Inkspell
- First English edition cover
- Author: Cornelia Funke
- Original title: Tintenblut
- Translator: Anthea Bell
- Language: German
- Series: Inkheart series
- Genre: Fantasy
- Publisher: Meredith
- Publication date: 1 October 2005
- Publication place: Germany
- Media type: Print (Hardback and Paperback)
- Pages: 635 (first Eng. edition, hardback)
- ISBN: 0-439-55400-4 (first Eng. edition, hardback)
- OCLC: 183445016
- LC Class: PZ7.F96624 Ins 2005
- Preceded by: Inkheart
- Followed by: Inkdeath

= Inkspell =

2005 young adult fantasy novel by Cornelia Funke

Inkspell (Tintenblut) is a 2005 young adult fantasy novel by Cornelia Funke, translated by Anthea Bell. It was named the 2006 Book Sense Book of the Year in the Children's Literature category.

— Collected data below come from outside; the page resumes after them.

theorem witness_ChannelsMoveThroughPhases :
        Rules.arrivalKink.Met ∧ Rules.endOfPeak.Met ∧ Rules.endOfPeakLimit.Met ∧ Rules.endOfPeakOpenLoop.Met ∧
    Rules.waitLimit.Met ∧ Rules.releaseKink.Met ∧ Rules.releaseEnd.Met ∧ Rules.holdUnreachable.Met :=
  ⟨⟨(3, 5, 7), _, ⟨chan .peak id, []⟩, rfl, by decide +kernel⟩,
    ⟨(3, 0, 150000), _, ⟨chan .peak fun c => { c with arrival := some 0 }, []⟩, rfl, by decide +kernel⟩,
    ⟨(3, 10000000), _, ⟨chan .peak id, []⟩, rfl, by decide +kernel⟩,
    ⟨(3, 10000000), _, ⟨chan .peak fun c => { c with senseFault := true, peakTail := 150 }, []⟩, rfl, by decide +kernel⟩,
    ⟨(3, 10000000), _, ⟨chan .waiting id, []⟩, rfl, by decide +kernel⟩,
    ⟨(3, 5, 7), _, ⟨chan .release id, []⟩, rfl, by decide +kernel⟩,
    ⟨(3, 100000000), _, ⟨chan .release fun c => { c with releaseKink := some 5 }, []⟩, rfl, by decide +kernel⟩,
    ⟨(3, 7), _, ⟨chan .hold id, []⟩, rfl, by decide +kernel⟩⟩

theorem witness_ChannelFaultsAreFound :
        Rules.overcurrentTrip.Met ∧ Rules.overcurrentRetires.Met ∧ Rules.channelBackOffEnd.Met ∧
    Rules.onStateDiagnostic.Met ∧ Rules.onStateGround.Met ∧ Rules.onStateGroundCommon.Met ∧ Rules.offStateTest.Met ∧
    Rules.offStateNotTested.Met ∧ Rules.offStateTestEarly.Met ∧ Rules.channelReturnWrite.Met ∧
    Rules.channelReturns.Met :=
  ⟨⟨(3, 7), _, ⟨chan .hold fun c => { c with trips := 2 }, []⟩, rfl, by decide +kernel⟩,
    ⟨(3, 7), _, ⟨chan .hold fun c => { c with trips := 3 }, []⟩, rfl, by decide +kernel⟩,
    ⟨(3, 7), _, ⟨chan .tripped fun c => { c with backOff := 7 }, []⟩, rfl, by decide +kernel⟩,
    ⟨(3, 7), _, ⟨chan .hold fun c => { c with openRun := 2 }, []⟩, rfl, by decide +kernel⟩,
    ⟨(3, 7), _, ⟨chan .hold id, []⟩, rfl, by decide +kernel⟩,
    ⟨(3, 7), _, ⟨(chan .hold id).put 0x250106 1, []⟩, rfl, by decide +kernel⟩,
    ⟨(3, 10000000), _, ⟨chan .off fun c => { c with openRun := 2 }, []⟩, rfl, by decide +kernel⟩,
    ⟨(3, ⟨true, true, true⟩, 7), _, ⟨(chan .off id).bank 0 fun k => { k with powered := false }, []⟩, rfl, by decide +kernel⟩,
    ⟨(3, ⟨true, true, true⟩, 7, 99000000), _, ⟨chan .off fun c => { c with testedAt := some 7 }, []⟩, rfl, by decide +kernel⟩,
    ⟨3, _, ⟨chan .retired id, []⟩, rfl, by decide +kernel⟩,
    ⟨(3, 7), _, ⟨(chan .retired fun c => { c with returning := true, testDue := true }).putBit 0x250006 3 true, []⟩, rfl, by decide +kernel⟩⟩

theorem witness_BanksAndBoostAreGuarded :
        Rules.commonCurrentLimit.Met ∧ Rules.commonLimitRetires.Met ∧ Rules.commonRestore.Met ∧
    Rules.senseWindow.Met ∧ Rules.senseDegraded.Met ∧ Rules.senseFaulted.Met ∧ Rules.boostStartTimeout.Met ∧
    Rules.boostRetired.Met ∧ Rules.boostRetiredStarts.Met ∧ Rules.boostRestart.Met ∧ Rules.boostFallback.Met ∧
    Rules.boostOvervoltage.Met ∧ Rules.boostReadyRule.Met :=
  ⟨⟨(0, 7), _, ⟨chan .hold id, []⟩, rfl, by decide +kernel⟩,
    ⟨(0, 60000000001), _, ⟨(chan .hold id).bank 0 fun k => { k with limits := [2, 3] }, []⟩, rfl, by decide +kernel⟩,
    ⟨(0, 7), _, ⟨(chan .hold id).bank 0 fun k => { k with offUntil := some 7, powered := false }, []⟩, rfl, by decide +kernel⟩,
    ⟨(0, 500, 7), _, ⟨(chan .hold id).bank 0 fun k => { k with pattern := 4 }, []⟩, rfl, by decide +kernel⟩,
    ⟨(0, 7), _, ⟨(chan .hold id).bank 0 fun k => { k with pattern := 1, run := 9 }, []⟩, rfl, by decide +kernel⟩,
    ⟨(0, 7), _, ⟨(chan .hold id).bank 0 fun k => { k with pattern := 2, run := 9 }, []⟩, rfl, by decide +kernel⟩,
    ⟨100000000, _, ⟨{ armed with valve := { boost := { state := 1, restarts := 2 } } }, []⟩, rfl, by decide +kernel⟩,
    ⟨100000000, _, ⟨{ armed with valve := { boost := { state := 1, restarts := 3 } } }, []⟩, rfl, by decide +kernel⟩,
    ⟨(3, 100000000), _, ⟨{ (chan .waiting id).bank 0 (fun k => { k with waits := [3] }) with valve := { ((chan .waiting id).bank 0 fun k => { k with waits := [3] }).valve with boost := { state := 1, restarts := 3 } } }, []⟩, rfl, by decide +kernel⟩,
    ⟨7, _, ⟨{ armed.put 0x250801 1 with valve := { boost := { restartAt := some 7 } } }, []⟩, rfl, by decide +kernel⟩,
    ⟨(3, 12999, 7), _, ⟨(chan .peak id).bank 0 fun k => { k with boostPeak := some 3 }, []⟩, rfl, by decide +kernel⟩,
    ⟨(63001, 7), _, ⟨{ armed.put 0x250802 60000 with valve := { boost := { state := 2 } } }, []⟩, rfl, by decide +kernel⟩,
    ⟨(43200, 7), _, ⟨{ armed with valve := { boost := { state := 1 } } }, []⟩, rfl, by decide +kernel⟩⟩

theorem witness_LoadSwitchesSwitch :
        Rules.loadSwitchCommandWrite.Met ∧ Rules.loadSwitchCommand.Met ∧ Rules.loadSwitchCommandOff.Met ∧
    Rules.pulsePeriodStart.Met ∧ Rules.pulseTooShort.Met ∧ Rules.pulseEnd.Met ∧ Rules.pulseHeld.Met ∧
    Rules.loadSwitchTrip.Met ∧ Rules.loadSwitchLatches.Met ∧ Rules.loadSwitchBackOffEnd.Met :=
  ⟨⟨5, _, ⟨run, []⟩, rfl, by decide +kernel⟩,
    ⟨(2, 7), _, ⟨due (.loadSwitch 2 true) 7 (sw id), []⟩, rfl, by decide +kernel⟩,
    ⟨(2, 7), _, ⟨due (.loadSwitch 2 false) 7 (sw fun c => { c with on := true, cmd := true }), []⟩, rfl, by decide +kernel⟩,
    ⟨(2, 100000), _, ⟨(sw fun c => { c with cmd := true, duty := 5000 }).put 0x261201 2 |>.put 0x261A02 100, []⟩, rfl, by decide +kernel⟩,
    ⟨(2, 100000), _, ⟨(sw fun c => { c with cmd := true, duty := 99 }).put 0x261201 2 |>.put 0x261A02 100, []⟩, rfl, by decide +kernel⟩,
    ⟨(2, 7), _, ⟨sw fun c => { c with on := true, pulseEnd := some 7 }, []⟩, rfl, by decide +kernel⟩,
    ⟨(2, 7), _, ⟨{ sw (fun c => { c with on := true, pulseEnd := some 7 }) with pd := { armed.pd with clockLost := true } }, []⟩, rfl, by decide +kernel⟩,
    ⟨(2, true, 7), _, ⟨sw fun c => { c with on := true, trips := 2 }, []⟩, rfl, by decide +kernel⟩,
    ⟨(2, false, 7), _, ⟨sw fun c => { c with on := true, trips := 3 }, []⟩, rfl, by decide +kernel⟩,
    ⟨(2, 7), _, ⟨sw fun c => { c with cmd := true, backOff := some 7 }, []⟩, rfl, by decide +kernel⟩⟩

theorem witness_LoadSwitchesAreTested :
        Rules.loadSwitchThermalRestart.Met ∧ Rules.loadSwitchCountClear.Met ∧ Rules.loadSwitchNotTested.Met ∧
    Rules.loadSwitchOffStateTest.Met ∧ Rules.loadSwitchOpenLoad.Met ∧ Rules.limpHomeInput.Met ∧
    Rules.limpHomeFollows.Met ∧ Rules.lhenChange.Met ∧ Rules.lhenHigh.Met :=
  ⟨⟨(2, 7), _, ⟨sw fun c => { c with cmd := true, hot := true }, []⟩, rfl, by decide +kernel⟩,
    ⟨(2, 1000000000), _, ⟨sw fun c => { c with on := true, trips := 3 }, []⟩, rfl, by decide +kernel⟩,
    ⟨(2, true, true, 7), _, ⟨sw fun c => { c with cmd := true }, []⟩, rfl, by decide +kernel⟩,
    ⟨(2, true, 5000000), _, ⟨sw id, []⟩, rfl, by decide +kernel⟩,
    ⟨(2, 7), _, ⟨sw fun c => { c with cmd := true, on := true, openRun := 2 }, []⟩, rfl, by decide +kernel⟩,
    ⟨(1, true, 7), _, ⟨armed, []⟩, rfl, by decide +kernel⟩,
    ⟨(1, true, 7), _, ⟨{ up with lsw := { enable := true, limpHome := true, mapping := 0x98 } }, []⟩, rfl, by decide +kernel⟩,
    ⟨7, _, ⟨{ up with lsw := { enable := true, limpHome := true, mapping := 0x98 } }, []⟩, rfl, by decide +kernel⟩,
    ⟨7, _, ⟨{ up with lsw := { mapping := 0x98 } }, []⟩, rfl, by decide +kernel⟩⟩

Inkspell is the second novel in Cornelia Funke's Inkheart series. The first novel, Inkheart (2003), was critically acclaimed and was made into a major motion picture released in January 2009. The third novel, Inkdeath, was published on 28 September 2007 in Germany. Funke acknowledged in a 2006 interview that Inkspell, as the middle book in the trilogy, was darker than the other two volumes, and ended on a cliffhanger.

While the English title is "Inkspell", the direct German translation would be "Inkblood". In Inkdeath, the books' names are directly addressed, translating the three regarding words directly (heart, blood, death).

==Plot summary==

A year has passed, and Meggie now lives with Elinor, Darius and her parents, Mortimer and Resa. Life is peaceful, but she often thinks of Inkheart and its characters, who came to life. Meanwhile, Dustfinger still seeks to return to his home world. After meeting Orpheus, a crooked storyteller who, like Mortimer, has the ability to read and write stories to life, he asks to be read back. Orpheus obliges, but does not send Dustfinger's apprentice, Farid, back into the book as they arranged. Instead, Orpheus steals the book and hands it over to Basta, who seeks revenge for the death of his master Capricorn. Distraught, Farid goes in search of Meggie, but both are caught inside the book.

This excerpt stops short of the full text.